> [To do]:
Every line below that contains the word "noSteps" must be copied.

> [Collected data]:
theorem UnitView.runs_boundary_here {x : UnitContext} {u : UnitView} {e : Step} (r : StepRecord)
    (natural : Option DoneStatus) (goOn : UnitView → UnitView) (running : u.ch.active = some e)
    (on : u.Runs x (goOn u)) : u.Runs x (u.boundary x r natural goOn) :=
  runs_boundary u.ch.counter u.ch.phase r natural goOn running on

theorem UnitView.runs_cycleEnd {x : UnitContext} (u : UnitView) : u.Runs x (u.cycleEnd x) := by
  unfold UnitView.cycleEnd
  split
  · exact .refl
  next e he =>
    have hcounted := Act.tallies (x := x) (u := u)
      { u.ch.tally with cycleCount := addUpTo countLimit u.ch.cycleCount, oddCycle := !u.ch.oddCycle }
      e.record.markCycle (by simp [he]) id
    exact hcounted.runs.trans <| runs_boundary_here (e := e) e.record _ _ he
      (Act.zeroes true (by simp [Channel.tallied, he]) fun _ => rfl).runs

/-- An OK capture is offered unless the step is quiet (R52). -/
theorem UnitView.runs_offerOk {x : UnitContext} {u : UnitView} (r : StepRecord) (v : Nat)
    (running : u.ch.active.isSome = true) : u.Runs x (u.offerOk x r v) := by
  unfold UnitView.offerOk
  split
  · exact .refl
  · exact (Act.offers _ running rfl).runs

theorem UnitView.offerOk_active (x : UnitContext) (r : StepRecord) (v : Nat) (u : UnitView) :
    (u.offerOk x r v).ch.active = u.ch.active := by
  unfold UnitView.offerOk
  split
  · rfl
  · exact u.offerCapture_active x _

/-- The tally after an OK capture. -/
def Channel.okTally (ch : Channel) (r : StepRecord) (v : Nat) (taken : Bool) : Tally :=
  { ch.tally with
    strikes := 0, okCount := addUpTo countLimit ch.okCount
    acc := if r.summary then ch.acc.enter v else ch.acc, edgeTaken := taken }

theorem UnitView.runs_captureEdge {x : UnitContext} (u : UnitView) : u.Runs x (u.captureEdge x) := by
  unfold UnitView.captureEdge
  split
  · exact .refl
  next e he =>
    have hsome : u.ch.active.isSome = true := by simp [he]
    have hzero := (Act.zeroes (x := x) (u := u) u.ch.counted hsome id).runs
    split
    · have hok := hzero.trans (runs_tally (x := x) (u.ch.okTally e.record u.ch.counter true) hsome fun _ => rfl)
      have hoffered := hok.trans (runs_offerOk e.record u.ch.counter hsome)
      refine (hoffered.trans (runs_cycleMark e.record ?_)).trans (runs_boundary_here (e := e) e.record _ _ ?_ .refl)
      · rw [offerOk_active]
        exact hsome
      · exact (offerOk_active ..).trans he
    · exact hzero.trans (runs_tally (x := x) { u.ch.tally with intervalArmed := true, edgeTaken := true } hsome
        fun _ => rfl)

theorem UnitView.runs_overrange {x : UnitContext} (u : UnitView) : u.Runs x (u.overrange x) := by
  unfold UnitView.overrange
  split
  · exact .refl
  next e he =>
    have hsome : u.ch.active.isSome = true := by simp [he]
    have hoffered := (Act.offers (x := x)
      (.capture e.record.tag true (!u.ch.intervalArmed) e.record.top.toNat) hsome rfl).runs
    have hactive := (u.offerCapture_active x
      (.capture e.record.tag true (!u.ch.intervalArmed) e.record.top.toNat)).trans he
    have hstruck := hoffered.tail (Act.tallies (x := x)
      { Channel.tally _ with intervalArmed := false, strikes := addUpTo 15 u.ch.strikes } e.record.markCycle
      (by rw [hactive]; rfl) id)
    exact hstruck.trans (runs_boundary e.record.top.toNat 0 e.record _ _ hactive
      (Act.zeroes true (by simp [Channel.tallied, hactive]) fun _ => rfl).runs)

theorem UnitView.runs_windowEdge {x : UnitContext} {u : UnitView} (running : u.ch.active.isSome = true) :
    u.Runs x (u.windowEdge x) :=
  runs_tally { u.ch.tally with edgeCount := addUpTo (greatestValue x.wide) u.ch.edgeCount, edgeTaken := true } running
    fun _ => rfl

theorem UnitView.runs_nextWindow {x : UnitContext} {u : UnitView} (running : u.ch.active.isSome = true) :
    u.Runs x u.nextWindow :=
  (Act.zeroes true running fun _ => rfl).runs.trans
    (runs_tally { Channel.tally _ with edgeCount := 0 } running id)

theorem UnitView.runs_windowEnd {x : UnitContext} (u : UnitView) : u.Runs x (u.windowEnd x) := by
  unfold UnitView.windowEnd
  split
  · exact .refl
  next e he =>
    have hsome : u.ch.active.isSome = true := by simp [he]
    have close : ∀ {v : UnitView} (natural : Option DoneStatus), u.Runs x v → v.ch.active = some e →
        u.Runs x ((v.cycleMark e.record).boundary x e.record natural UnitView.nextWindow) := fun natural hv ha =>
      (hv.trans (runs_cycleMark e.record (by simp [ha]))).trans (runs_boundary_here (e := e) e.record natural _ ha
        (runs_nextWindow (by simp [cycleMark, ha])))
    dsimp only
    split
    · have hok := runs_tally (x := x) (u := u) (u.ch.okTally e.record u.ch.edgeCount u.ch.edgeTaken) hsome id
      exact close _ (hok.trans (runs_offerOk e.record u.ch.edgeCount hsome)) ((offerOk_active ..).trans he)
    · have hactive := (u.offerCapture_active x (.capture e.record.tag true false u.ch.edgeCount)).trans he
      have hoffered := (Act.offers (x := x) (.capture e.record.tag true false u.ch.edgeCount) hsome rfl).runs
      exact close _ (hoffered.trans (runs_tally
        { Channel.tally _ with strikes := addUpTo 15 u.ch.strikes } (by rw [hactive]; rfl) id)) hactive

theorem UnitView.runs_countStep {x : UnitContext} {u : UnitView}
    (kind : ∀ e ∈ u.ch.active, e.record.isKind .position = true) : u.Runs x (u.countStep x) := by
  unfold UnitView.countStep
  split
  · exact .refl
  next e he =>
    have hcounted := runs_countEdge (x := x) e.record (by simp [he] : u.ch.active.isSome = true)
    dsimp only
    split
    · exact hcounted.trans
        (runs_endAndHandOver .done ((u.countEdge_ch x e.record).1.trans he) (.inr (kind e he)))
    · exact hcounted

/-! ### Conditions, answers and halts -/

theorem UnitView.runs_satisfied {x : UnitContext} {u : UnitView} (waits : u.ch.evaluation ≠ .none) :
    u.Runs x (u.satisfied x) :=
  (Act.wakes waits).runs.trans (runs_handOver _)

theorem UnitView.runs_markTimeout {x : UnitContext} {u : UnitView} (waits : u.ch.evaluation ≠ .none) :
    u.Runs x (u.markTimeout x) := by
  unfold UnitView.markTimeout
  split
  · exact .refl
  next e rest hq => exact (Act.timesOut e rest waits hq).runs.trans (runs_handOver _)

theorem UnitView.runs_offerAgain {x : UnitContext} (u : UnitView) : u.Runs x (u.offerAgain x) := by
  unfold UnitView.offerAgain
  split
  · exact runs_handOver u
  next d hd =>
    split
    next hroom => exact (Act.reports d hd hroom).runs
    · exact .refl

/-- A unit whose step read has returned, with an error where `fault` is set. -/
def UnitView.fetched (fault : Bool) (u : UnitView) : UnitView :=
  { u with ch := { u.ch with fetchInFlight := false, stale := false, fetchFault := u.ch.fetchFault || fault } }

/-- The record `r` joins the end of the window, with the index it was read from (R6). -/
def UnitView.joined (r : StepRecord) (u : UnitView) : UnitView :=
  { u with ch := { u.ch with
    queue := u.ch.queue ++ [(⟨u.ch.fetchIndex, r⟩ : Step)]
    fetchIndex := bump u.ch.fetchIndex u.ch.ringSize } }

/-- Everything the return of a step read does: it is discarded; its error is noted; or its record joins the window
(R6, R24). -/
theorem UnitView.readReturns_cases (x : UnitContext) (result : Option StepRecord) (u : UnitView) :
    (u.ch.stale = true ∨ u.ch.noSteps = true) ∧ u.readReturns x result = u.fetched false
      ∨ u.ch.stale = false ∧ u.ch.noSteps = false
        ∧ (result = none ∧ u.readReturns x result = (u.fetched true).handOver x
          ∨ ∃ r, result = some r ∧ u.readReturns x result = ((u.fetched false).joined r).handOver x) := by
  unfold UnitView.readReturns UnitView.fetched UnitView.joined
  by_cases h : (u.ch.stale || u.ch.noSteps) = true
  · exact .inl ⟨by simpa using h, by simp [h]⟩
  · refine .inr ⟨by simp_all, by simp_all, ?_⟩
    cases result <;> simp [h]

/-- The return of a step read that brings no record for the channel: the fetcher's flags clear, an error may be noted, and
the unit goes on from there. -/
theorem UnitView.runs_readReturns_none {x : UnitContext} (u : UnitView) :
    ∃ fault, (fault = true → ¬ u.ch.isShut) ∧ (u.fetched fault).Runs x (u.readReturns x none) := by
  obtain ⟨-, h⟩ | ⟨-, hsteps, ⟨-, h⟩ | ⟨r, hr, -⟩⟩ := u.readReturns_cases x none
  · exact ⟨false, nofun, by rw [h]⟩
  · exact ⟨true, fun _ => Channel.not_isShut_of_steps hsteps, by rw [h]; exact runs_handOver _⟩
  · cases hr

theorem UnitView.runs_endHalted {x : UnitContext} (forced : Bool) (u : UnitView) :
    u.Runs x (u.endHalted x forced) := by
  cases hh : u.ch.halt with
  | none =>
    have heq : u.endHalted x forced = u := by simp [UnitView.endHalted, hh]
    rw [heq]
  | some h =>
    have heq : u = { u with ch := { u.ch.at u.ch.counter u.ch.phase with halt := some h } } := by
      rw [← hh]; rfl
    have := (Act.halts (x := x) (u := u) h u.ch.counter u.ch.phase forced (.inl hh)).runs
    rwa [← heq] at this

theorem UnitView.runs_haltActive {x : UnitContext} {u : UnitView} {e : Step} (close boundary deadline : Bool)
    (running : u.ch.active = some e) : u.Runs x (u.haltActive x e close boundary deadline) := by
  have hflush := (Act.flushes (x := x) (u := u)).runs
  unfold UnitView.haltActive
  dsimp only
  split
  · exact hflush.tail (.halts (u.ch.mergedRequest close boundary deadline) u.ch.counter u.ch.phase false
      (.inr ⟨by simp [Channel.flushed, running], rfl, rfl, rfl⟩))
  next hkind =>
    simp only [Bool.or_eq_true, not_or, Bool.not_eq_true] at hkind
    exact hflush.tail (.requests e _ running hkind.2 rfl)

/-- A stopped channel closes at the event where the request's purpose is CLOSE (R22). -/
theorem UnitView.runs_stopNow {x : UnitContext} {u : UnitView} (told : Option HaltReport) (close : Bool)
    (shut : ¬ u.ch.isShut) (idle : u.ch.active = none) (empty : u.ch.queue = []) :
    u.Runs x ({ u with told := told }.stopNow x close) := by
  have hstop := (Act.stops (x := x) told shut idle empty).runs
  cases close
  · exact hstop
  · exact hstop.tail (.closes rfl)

> [Result of this exercise]:
    (u.ch.stale = true ∨ u.ch.noSteps = true) ∧ u.readReturns x result = u.fetched false
      ∨ u.ch.stale = false ∧ u.ch.noSteps = false
  by_cases h : (u.ch.stale || u.ch.noSteps) = true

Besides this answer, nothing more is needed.